## Requirement
Exactly the lines from the top of the records below through the one containing "def ratFloor (a : Rat) : Nat := a.floor.toNat" must be set down, with no line added or dropped.

- Opening Delimiter -

-- ==== Sys2Proof/Machine/Gaffer.lean ====
section
/-! DEFINITION. The gaffer: ceilings, division of the budget, limits and their clamp, budgets, slew, pace and energy
(R350 to R370). -/

namespace Sys2Proof.Machine

open Sys2Proof

def powOf (s : State) (n : Nat) : SitePow := tget {} s.gaf.sites n
def modPow (n : Nat) (f : SitePow → SitePow) (s : State) : State := modGaf (fun g => { g with sites := tupd {} g.sites n f }) s

def ratMin (a b : Rat) : Rat := if a ≤ b then a else b
def ratMax (a b : Rat) : Rat := if a ≤ b then b else a
def ratSum (xs : List Rat) : Rat := xs.foldl (· + ·) 0
def ratFloor (a : Rat) : Nat := a.floor.toNat

/-- The gaffer runs: the script is read, and neither safe state nor the dark state stands. Log entry 1 (DESIGN CHOICE). -/
def gafRuns (s : State) : Bool := csOpen s

/-- A site is in service: its die runs, in a site pause too (R355, R358). -/
def siteServing (s : State) (n : Nat) : Bool := siteUp s n && ((siteOf s n).st == 3 || (siteOf s n).st == 4)

/-- Latest 10 µs mean, and the mean of the last 1 ms. -/
def meanNow (s : State) (n : Nat) : Nat := match (powOf s n).means with
  | [] => 0
  | m :: _ => m.2
def meanMs (s : State) (n : Nat) : Nat :=
  let ms := (powOf s n).means
  (ms.map (·.2)).sum / max 1 ms.length

/-! ### Ceilings and division -/

/-- The pace-follow ceiling P_d × (1 − s)³ (R366). -/
def paceCeil (p : Nat × Nat) : Rat := (p.1 : Rat) * (((1000 - p.2) ^ 3 : Nat) : Rat) / 1000000000

/-- The ceiling of a site, in W (R353). Log entry 71 (DEDUCED). -/
def ceiling (s : State) (n : Nat) : Rat :=
  if siteServing s n then
    let p := powOf s n
    let pm : Rat := (agreedPmax s n : Nat)
    let f := ratMin ((p.factor : Rat) / 100000) ((s.gaf.f : Rat) / 1000000)
    let c := ratMin (ratMin pm (p.cap : Nat)) (pm * f)
    let c := match p.tempCeil with
      | some t => ratMin c ((t : Rat) / 100)
      | none => c
    let c := match p.pace with
      | some x => ratMin c (paceCeil x)
      | none => c
    ratMax c (agreedPidle s n : Nat)
  else 0

/-- The reserves of base and memory (R357), in W. -/
def reserves (s : State) : Nat :=
  s.gaf.reserveBase + s.gaf.reserveStack * ((memStations s.part.variant).filter (fun m => !memFenced s m)).length

/-- The minimum budget (R355), in 1/100 W. -/
def minBudget (s : State) : Nat :=
  100 * reserves s + 108 * (((List.range 12).filter (siteServing s)).map (agreedPidle s)).sum

/-- A grant is in force (R355). -/
def granted (s : State) : Bool := s.gaf.expiry.isSome

/-- Divide a total by weight among members that each keep at most a cap (R358 steps 2 to 4): member, cap, weight. -/
def fillShares : Nat → Rat → List (Nat × Rat × Nat) → List (Nat × Rat)
  | 0, _, _ => []
  | fuel + 1, total, xs =>
    let w := (xs.map (fun x => x.2.2)).sum
    let part (x : Nat × Rat × Nat) : Rat := total * (x.2.2 : Nat) / ((max 1 w : Nat) : Rat)
    let overs := xs.filter (fun x => decide (x.2.1 < part x))
    if overs.isEmpty then xs.map (fun x => (x.1, part x))
    else
      overs.map (fun x => (x.1, x.2.1)) ++
        fillShares fuel (ratMax 0 (total - ratSum (overs.map (fun x => x.2.1)))) (xs.filter (fun x => !decide (x.2.1 < part x)))

/-- The parts of the sites and the shares of the jobs, in W (R355, R357, R358). -/
def division (s : State) : List (Nat × Rat) × List (Nat × Rat) :=
  let ins := (List.range 12).filter (siteServing s)
  if 100 * s.gaf.budget < minBudget s then (ins.map (fun n => (n, ((agreedPidle s n : Nat) : Rat))), [])
  else
    let pool : Rat := (((100 * s.gaf.budget : Nat) : Int) - ((100 * reserves s + s.gaf.withheld : Nat) : Int) : Int) / (108 : Rat)
    let jobs := (runningJobs s).filter (fun j => (jobSites s j).any (siteServing s))
    let free := (ins.filter (fun n => (jobOfSite s n).isNone)).map (fun n => (n, ratMin ((agreedPidle s n : Nat) : Rat) (ceiling s n)))
    let sitesOf (j : Nat) : List Nat := (jobSites s j).filter (siteServing s)
    let cap (j : Nat) : Rat :=
      let all := ratSum ((sitesOf j).map (ceiling s))
      let c := tget 0xFFF s.gaf.jobCap j
      if c = 0xFFF then all else ratMin all (c : Nat)
    let shares := fillShares 16 (ratMax 0 (pool - ratSum (free.map (·.2)))) (jobs.map (fun j => (j, cap j, jobWeight s j)))
    let parts := (shares.map (fun x => fillShares 13 x.2 ((sitesOf x.1).map (fun n => (n, ceiling s n, 1))))).flatten
    (free ++ parts, shares)

/-- The limit of a site: its part in whole watts, never below its PIDLE (R358 step 5). -/
def limitOf (s : State) (parts : List (Nat × Rat)) (n : Nat) : Nat :=
  let part : Rat := match parts.find? (fun p => p.1 == n) with
    | some p => p.2
    | none => 0
  max (ratFloor part) (ratFloor (ratMin (agreedPidle s n : Nat) (ceiling s n)))

/-- A pace-follow ceiling, and nothing else, holds a site's limit down. Log entry 68 (DEDUCED). -/
def onlyPaced (p : SitePow) (limit : Nat) : Bool := match p.pace with
  | some x => decide (ratFloor (paceCeil x) ≤ limit)
  | none => false
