-- ==== Sys2Proof/Machine/Boot.lean ====
section
/-! DEFINITION. Boot phases 2 to 11 (R412 to R414). A phase command is the end of its phase; its operands are what the phase
found. -/

namespace Sys2Proof.Machine

open Sys2Proof

/-- A phase is in progress: no safe state, no dark state, no warm-up. Log entry 1 (DESIGN CHOICE). -/
def inPhase (s : State) (p : Nat) : Bool := s.boot.phase == p && !s.flt.safe && !s.boot.dark && !s.thm.warmup

/-- A phase ends and the next begins: 2 is followed by 5 at a wake; 12 stands for the time after phase 11 (R412).
Log entry 80 (DESIGN CHOICE). -/
def endPhase (p : Nat) (s : State) : State :=
  modBoot (fun b => { b with
    phase := if p = 2 ∧ b.kind = 2 then 5 else p + 1
    phaseMs := tset 0 b.phaseMs p ((s.now - b.phaseStart) / 1000000)
    phaseStart := s.now }) s

/-! ### Phase 2 -/

/-- The audit ring takes a copy of a frozen outtake ring, oldest entry first, once (R376, R429). -/
def copyOuttake (s : State) : State :=
  if !s.flt.frozen || s.flt.copied then s
  else
    let t := (List.range 32).foldl (fun s i =>
      match tget none s.flt.ring ((s.flt.head + i) % 32) with
      | none => s
      | some m =>
        let w := faultWord m
        auditKeyed 0x30 (w.extractLsb' 96 32) (w.extractLsb' 0 64) (w.extractLsb' 64 32) s) s
    modFlt (fun f => { f with copied := true }) t

/-- Boot phase 3 starts with the flash's reset held low for 10 µs (R480). -/
def xspiReset (s : State) : State :=
  if s.boot.phase ≠ 3 then s
  else modPins (fun p => { p with xspiResetN := false }) (modBoot (fun b => { b with flashDdr := false, xspiRise := some (s.now + 10000) }) s)

/-- Fuses checked, the voted store loaded, the SRAMs cleared (R175, R413); a station below 5 °C then holds the boot in
warm-up (R343, R344). Log entry 80 (DESIGN CHOICE). -/
def bootPhase2 (s : State) : State :=
  if !inPhase s 2 then s
  else if !s.part.fusesOk then raise .fuseError 10 5 0 s
  else
    let s := xspiReset (endPhase 2 (copyOuttake (millClear (modPins (fun p => { p with faultN := true }) s))))
    let cold := (stations s.part.variant).any (fun st => match stationTemp s st with
      | some t => decide (t < deg 5)
      | none => false)
    modThm (fun x => { x with warmup := cold }) s

def execBootPhase2 (s : State) : Out := .next (bootPhase2 s)

/-! ### Phase 3 -/

/-- An image verifies (R439): tags, both signatures, variant, stepping, and an SVN not below the rollback counter. -/
def imageOk (s : State) (x : FwSlot) (c : ImageCheck) : Bool :=
  c.tagsOk && c.signaturesOk && c.variantOk && c.steppingOk && decide (s.boot.rollback ≤ x.svn ∧ x.svn ≤ 63)

/-- One more failed attempt is programmed before a slot is loaded (R440). -/
def tryImage (n : Nat) (s : State) : State := modSlot n (fun x => { x with attempts := min 3 (x.attempts + 1) }) s

/-- A slot's firmware runs; one that was not preferred becomes so, and FIRMWARE_FALLBACK follows READY (R440).
Log entry 81 (DEDUCED). -/
def runImage (n : Nat) (s : State) : State :=
  let fell := decide (n ≠ s.boot.preferred)
  let s := if fell then newHeader s else s
  endPhase 3 (modIdent (fun i => { i with fwVersion := (slotOf s n).version })
    (modBoot (fun b => { b with slot := n, preferred := n, fallbackDue := b.fallbackDue || fell }) s))

/-- No slot verifies: FIRMWARE_FALLBACK, fatal (R440). -/
def noImage (s : State) : State := enterSafe (sendFault { mkMsg s .firmwareFallback 10 5 0 with sev := 3 } s)

/-- The firmware slot is chosen and verified (R440), once the flash has left its reset and runs in octal DDR mode (R480); `a` and `b` are what verifying the A-roll and the B-roll finds.
Log entry 81 (DEDUCED). -/
def bootPhase3 (a b : ImageCheck) (s : State) : State :=
  if !inPhase s 3 then s
  else
    let s := xspiEnd s
    let check (n : Nat) : ImageCheck := if n = 0 then a else b
    let p := s.boot.preferred
    let o := 1 - p
    let other (s : State) : State :=
      if (slotOf s o).st ≠ 3 then noImage s
      else
        let s := tryImage o s
        if imageOk s (slotOf s o) (check o) then runImage o s else noImage s
    if (slotOf s p).st = 3 ∧ (slotOf s p).attempts < 3 then
      let s := tryImage p s
      if imageOk s (slotOf s p) (check p) then runImage p s else other s
    else other s

def execBootPhase3 (a b : ImageCheck) (s : State) : Out := .next (bootPhase3 a b s)

/-! ### Phase 4 -/

/-- The script is read and verified, and fixes the configuration (R409, R410); INSTALL_EN is sampled (R421). -/
def bootPhase4 (install : Bool) (c0 c1 : ScriptCopy) (s : State) : State :=
  if !inPhase s 4 then s
  else
    let s := modPins (fun p => { p with installEn := install }) s
    match chooseScript s c0 c1 with
    | none => raise .scriptInvalid 10 5 0 s
    | some (copy, fell, x) =>
      let opens := install && (s.role.enrolled.isEmpty || s.role.reenrolArmed)
      endPhase 4 (modBoot (fun b => { b with enrolOpen := opens }) (loadScript copy fell x s))

def execBootPhase4 (install : Bool) (c0 c1 : ScriptCopy) (s : State) : Out := .next (bootPhase4 install c0 c1 s)

/-! ### Phase 5 -/

/-- The largest absolute value of a list. -/
def maxAbs (xs : List Int) : Nat := (xs.map Int.natAbs).foldl max 0

/-- The fields are aligned and the timecode starts at 0 (R41, R42). `stitches` are the phase offsets measured across NW–NE,
NW–SW, NE–SE and SW–SE, and `skews` the copies' differences from NW after alignment, all in 1/16 ns.
The rule is silent on copies more than 0.5 ns apart after alignment: TIMECODE_ALIGN rises, as for the loop.
Log entries 30 (DEDUCED), 80 (DESIGN CHOICE), 94 (DESIGN CHOICE).
Log entries 30 (DEDUCED), 80 (DESIGN CHOICE), 94 (DESIGN CHOICE). -/
def bootPhase5 (stitches skews : List Int) (s : State) : State :=
  if !inPhase s 5 then s
  else
    let at_ (k : Nat) : Int := stitches.getD k 0
    let closed := match s.part.variant with
      | .s12 => decide (((at_ 0 + at_ 2) - (at_ 1 + at_ 3)).natAbs ≤ 4)
      | _ => true
    let apart := skews.any (fun a => skews.any (fun b => decide (8 < (a - b).natAbs)))
    if !closed || apart then raise .timecodeAlign 10 0 0 s
    else
      let corr : Tab Int := match s.part.variant with
        | .s12 => tset 0 (tset 0 (tset 0 [] 1 (-at_ 0)) 2 (-at_ 1)) 3 (-(at_ 0 + at_ 2))
        | .s6 => tset 0 [] 1 (-at_ 0)
        | .s3 => []
      endPhase 5 (modTc (fun t => { t with
        fieldsAligned := true
        timecode := 0
        phase := corr
        maxSkew := BitVec.ofNat 8 (min 255 (maxAbs skews))
        nextStitch := s.now + 1000000 }) s)

def execBootPhase5 (stitches : List Int) (skews : List Int) (s : State) : Out := .next (bootPhase5 stitches skews s)

/-! ### Phase 6 -/

/-- Lasers are brought up (R318): `absent` are modules absent or on another grid, `failed` feeds whose light or marker check
fails, `levels` the weakest line of each feed: feed, power, line. The phase needs the script's laser map (R407).
Log entry 80 (DESIGN CHOICE). -/
def bootPhase6 (absent failed : List Nat) (levels : List (Nat × Nat × Nat)) (s : State) : State :=
  match s.boot.script.bind (·.lasers) with
  | none => s
  | some ls =>
    if !inPhase s 6 then s
    else
      let feeds := (List.range 16).filter (fun k => (fieldsOf s.part.variant).contains (k / 4))
      let mods := (feeds.filterMap (fun k => ls[k]?)).map (fun x => 8 * x.1 + x.2.1)
      let s := absent.foldl (fun s m => laserFault m false s) s
      let s := modPins (fun p => { p with lsEn := true }) (modFoc (fun f => { f with
        ready := (mods.eraseDups).filter (fun m => !absent.contains m)
        feeds := feeds.foldl (fun t k => tset {} t k ({
          role := k % 4
          lit := !failed.contains k
          marked := !failed.contains k
          weakest := ((levels.find? (fun x => x.1 == k)).map (·.2.1)).getD 0
          line := ((levels.find? (fun x => x.1 == k)).map (·.2.2)).getD 0 } : Feed)) [] }) s)
      let gone (k : Nat) : Bool := failed.contains k || fenced s (uFeed k) ||
        (match ls[k]? with
         | some (sw, ch, _) => absent.contains (8 * sw + ch)
         | none => true)
      let bad := feeds.filter gone
      let s := (bad.filter (fun k => k % 4 == 3) ++ bad.filter (fun k => k % 4 != 3)).foldl (fun s k => feedFail k [] true s) s
      endPhase 6 s

def execBootPhase6 (absent failed : List Nat) (levels : List (Nat × Nat × Nat)) (s : State) : Out := .next (bootPhase6 absent failed levels s)

/-! ### Phase 7 -/

/-- The image of a warm start and its source: 1 copy A, 2 copy B, 3 the script (R335). After a trip or a coolant stop the start
is cold (R346, R347). -/
def warmChoice (s : State) : Option (Nat × WarmImage) :=
  if s.boot.kind = 3 then none
  else
    let x := if warmTouched s warmA then warmRead s warmA else s.foc.copyA
    let y := if warmTouched s warmB then warmRead s warmB else s.foc.copyB
    let nvm : List (Nat × WarmImage) := if x.generation.toNat < y.generation.toNat then [(2, y), (1, x)] else [(1, x), (2, y)]
    let scr : List (Nat × WarmImage) := match s.boot.script.bind (·.warm) with
      | some w => [(3, w)]
      | none => []
    let first := match s.boot.script with
      | some z => z.warmPreferred
      | none => false
    ((if first then scr ++ nvm else nvm ++ scr).find? (fun p => p.2.valid))

/-- Every COARSE shifted by round((TEMP_SAVED − T_now) / 1.40625) steps and held to 0 to 31 (R335). -/
def coarseShift (saved now : Int) : Int := (4 * (saved - now) + 45) / 90
def shiftCoarse (k : Int) (c : BitVec 5) : BitVec 5 := BitVec.ofNat 5 (clampI 0 31 ((c.toNat : Int) + k)).toNat

/-- An element as the start leaves it: at the trims that its sweep found, or those of the image, shifted. One whose record has
VALID 0 takes the cold procedure (R336). A sweep after a failed check ran from the far side of the range (R329). -/
def startElem (s : State) (img : Option WarmImage) (found : List (Nat × Option Nat × TrimRec)) (e : Nat) : Elem :=
  match found.find? (fun p => p.1 == e) with
  | some (_, tone, r) => { trim := r, fine := r.fine.toInt, sweptDown := tone.isSome }
  | none => match img with
    | none => {}
    | some w =>
      let r := imageRec s w e
      if !r.valid then {}
      else { trim := { r with coarse := shiftCoarse (coarseShift w.tempSaved (medianTemp s)) r.coarse }, fine := r.fine.toInt }

/-- Elements that fell back in a warm start (R336): those swept, and those whose record has VALID 0. -/
def fellBack (s : State) (w : WarmImage) (found : List (Nat × Option Nat × TrimRec)) : Nat :=
  ((List.range 36864).filter (fun e => (elemKind s.part.variant e).isSome &&
    (found.any (fun p => p.1 == e) || !(imageRec s w e).valid))).length

/-- The taps that a warm-trim image supplies for a site, by rate, module and lane (R245, R337). -/
def warmTaps (w : WarmImage) (n : Nat) : Tab Nat :=
  w.taps.filterMap (fun p =>
    let m := p.1 / 69
    if m / 96 = n then some (m / 32 % 3 * 8192 + m % 32 * 128 + p.1 % 69, p.2) else none)

/-- Every site's receivers start from the taps that the image supplies for it (R245). -/
def loadTaps (img : Option WarmImage) (s : State) : State :=
  match img with
  | none => s
  | some w => (List.range 12).foldl (fun s n =>
      let t := warmTaps w n
      if t.isEmpty || !sitePresent s.part n then s else modSite n (fun x => { x with taps := t }) s) s

/-- A check that failed in the start: WRONG_LOCK with the tone that was read (R329). -/
def startWrong (found : List (Nat × Option Nat × TrimRec)) (s : State) : State :=
  found.foldl (fun s p => match p.2.1 with
    | none => s
    | some tone =>
      if (elemKind s.part.variant p.1).isNone then s
      else raise .wrongLock 7 (p.1 / 1024) (p.1 + tone % 16 * 2 ^ 20) (modFoc (fun f => { f with wrongLocks := sat32 f.wrongLocks 1 }) s)) s

/-- Focus (R335, R336): `found` are the elements that the start swept, with the tone where their identity check had failed, and
the trims they then locked at; `lost` those that did not lock, with their cause. -/
def bootPhase7 (found : List (Nat × Option Nat × TrimRec)) (lost : List (Nat × Nat)) (s : State) : State :=
  if !inPhase s 7 then s
  else
    let img := warmChoice s
    let back := (img.map (fun p => fellBack s p.2 found)).getD 0
    let elems : Tab Elem := (List.range 36864).filterMap (fun e =>
      if (elemKind s.part.variant e).isNone then none
      else
        let x := startElem s (img.map (·.2)) found e
        if x = {} then none else some (e, x))
    let s := modFoc (fun f => { f with
      elems := elems
      focused := true
      start := if img.isNone then 1 else if back = 0 then 2 else 3
      fallbacks := min 65535 back
      source := (img.map (·.1)).getD 0
      generation := (img.map (fun p => p.2.generation.toNat)).getD 0
      ms := (s.now - s.boot.phaseStart) / 1000000 }) (startWrong found s)
    let s := lost.foldl (fun s p =>
      if (elemKind s.part.variant p.1).isNone then s
      else if p.2 = 2 then elemOut p.1 2 0 .wrongLock (modFoc (fun f => { f with wrongLocks := sat32 f.wrongLocks 1 }) s)
      else elemOut p.1 (if p.2 = 3 then 3 else 1) 0 (if p.2 = 3 then .focusRange else .focusLost)
        (modFoc (fun f => { f with lockLost := sat32 f.lockLost 1 }) s)) s
    endPhase 7 (modBoot (fun x => { x with warm := img.isSome }) (loadTaps (img.map (·.2)) s))

def execBootPhase7 (found : List (Nat × Option Nat × TrimRec)) (lost : List (Nat × Nat)) (s : State) : Out := .next (bootPhase7 found lost s)

/-! ### Phase 8 -/

/-- Stacks trained and cleared: zero data with POISON clear (R134, R135); `failed` are stations whose stack fails, with the
channel. -/
def bootPhase8 (failed : List (Nat × Nat)) (s : State) : State :=
  if !inPhase s 8 then s
  else
    let ms := (memStations s.part.variant).filter (fun m => !memFenced s m)
    let s := modMem (fun x => { x with cells := x.cells.filter (fun c => decide (millBase ≤ c.1)), flips := [], symErrs := [], cleared := true }) s
    -- a stack of another capacity than 48 or 36 GiB fails training
    let failed := if s.part.stackGib = 48 ∨ s.part.stackGib = 36 then failed else ms.map (fun m => (m, 0)) ++ failed
    let s := ms.foldl (fun s m => match failed.find? (fun p => p.1 == m) with
      | some (_, c) => raise .memChannelFail 2 m (c % 32) s
      | none => modMs m (fun x => { x with st := 1, rate := 0, lanesRepaired := 0, fallback := false, repairs := 0, poisonHome := false, allPoison := false }) s) s
    endPhase 8 (capUpdate s)

def execBootPhase8 (failed : List (Nat × Nat)) (s : State) : Out := .next (bootPhase8 failed s)

/-! ### Phases 9 and 10 -/

/-- Sites have trained; one that has not is fenced (R242, R413). Log entry 80 (DESIGN CHOICE). -/
def bootPhase9 (s : State) : State :=
  if !inPhase s 9 then s
  else
    endPhase 9 ((List.range 12).foldl (fun s n =>
      if siteUp s n && ((siteOf s n).st == 1 || (siteOf s n).st == 2) then siteFence n 6 0 0 .tsiTrainFail s else s) s)

def execBootPhase9 (s : State) : Out := .next (bootPhase9 s)

/-- Multiples that the timecode has passed count as done (R46). Log entry 3 (DESIGN CHOICE). -/
def notePassed (s : State) : State :=
  let t := s.tc.timecode.toNat
  let s := modTc (fun c => { c with idleDone := t / 2048 }) s
  let s := modBlk (fun b => { b with epochDone := max b.epochDone (t / 1000000) }) s
  let s := modGaf (fun g => { g with evalDone := t / 100000, energyDone := t / 1000000 }) s
  modTel (fun x => { x with done := t / 1000000 }) s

- Closing Delimiter -

## Result of this task
-- ==== Sys2Proof/Machine/Gaffer.lean ====
section
/-! DEFINITION. The gaffer: ceilings, division of the budget, limits and their clamp, budgets, slew, pace and energy
(R350 to R370). -/

namespace Sys2Proof.Machine

open Sys2Proof

def powOf (s : State) (n : Nat) : SitePow := tget {} s.gaf.sites n
def modPow (n : Nat) (f : SitePow → SitePow) (s : State) : State := modGaf (fun g => { g with sites := tupd {} g.sites n f }) s

def ratMin (a b : Rat) : Rat := if a ≤ b then a else b
def ratMax (a b : Rat) : Rat := if a ≤ b then b else a
def ratSum (xs : List Rat) : Rat := xs.foldl (· + ·) 0
def ratFloor (a : Rat) : Nat := a.floor.toNat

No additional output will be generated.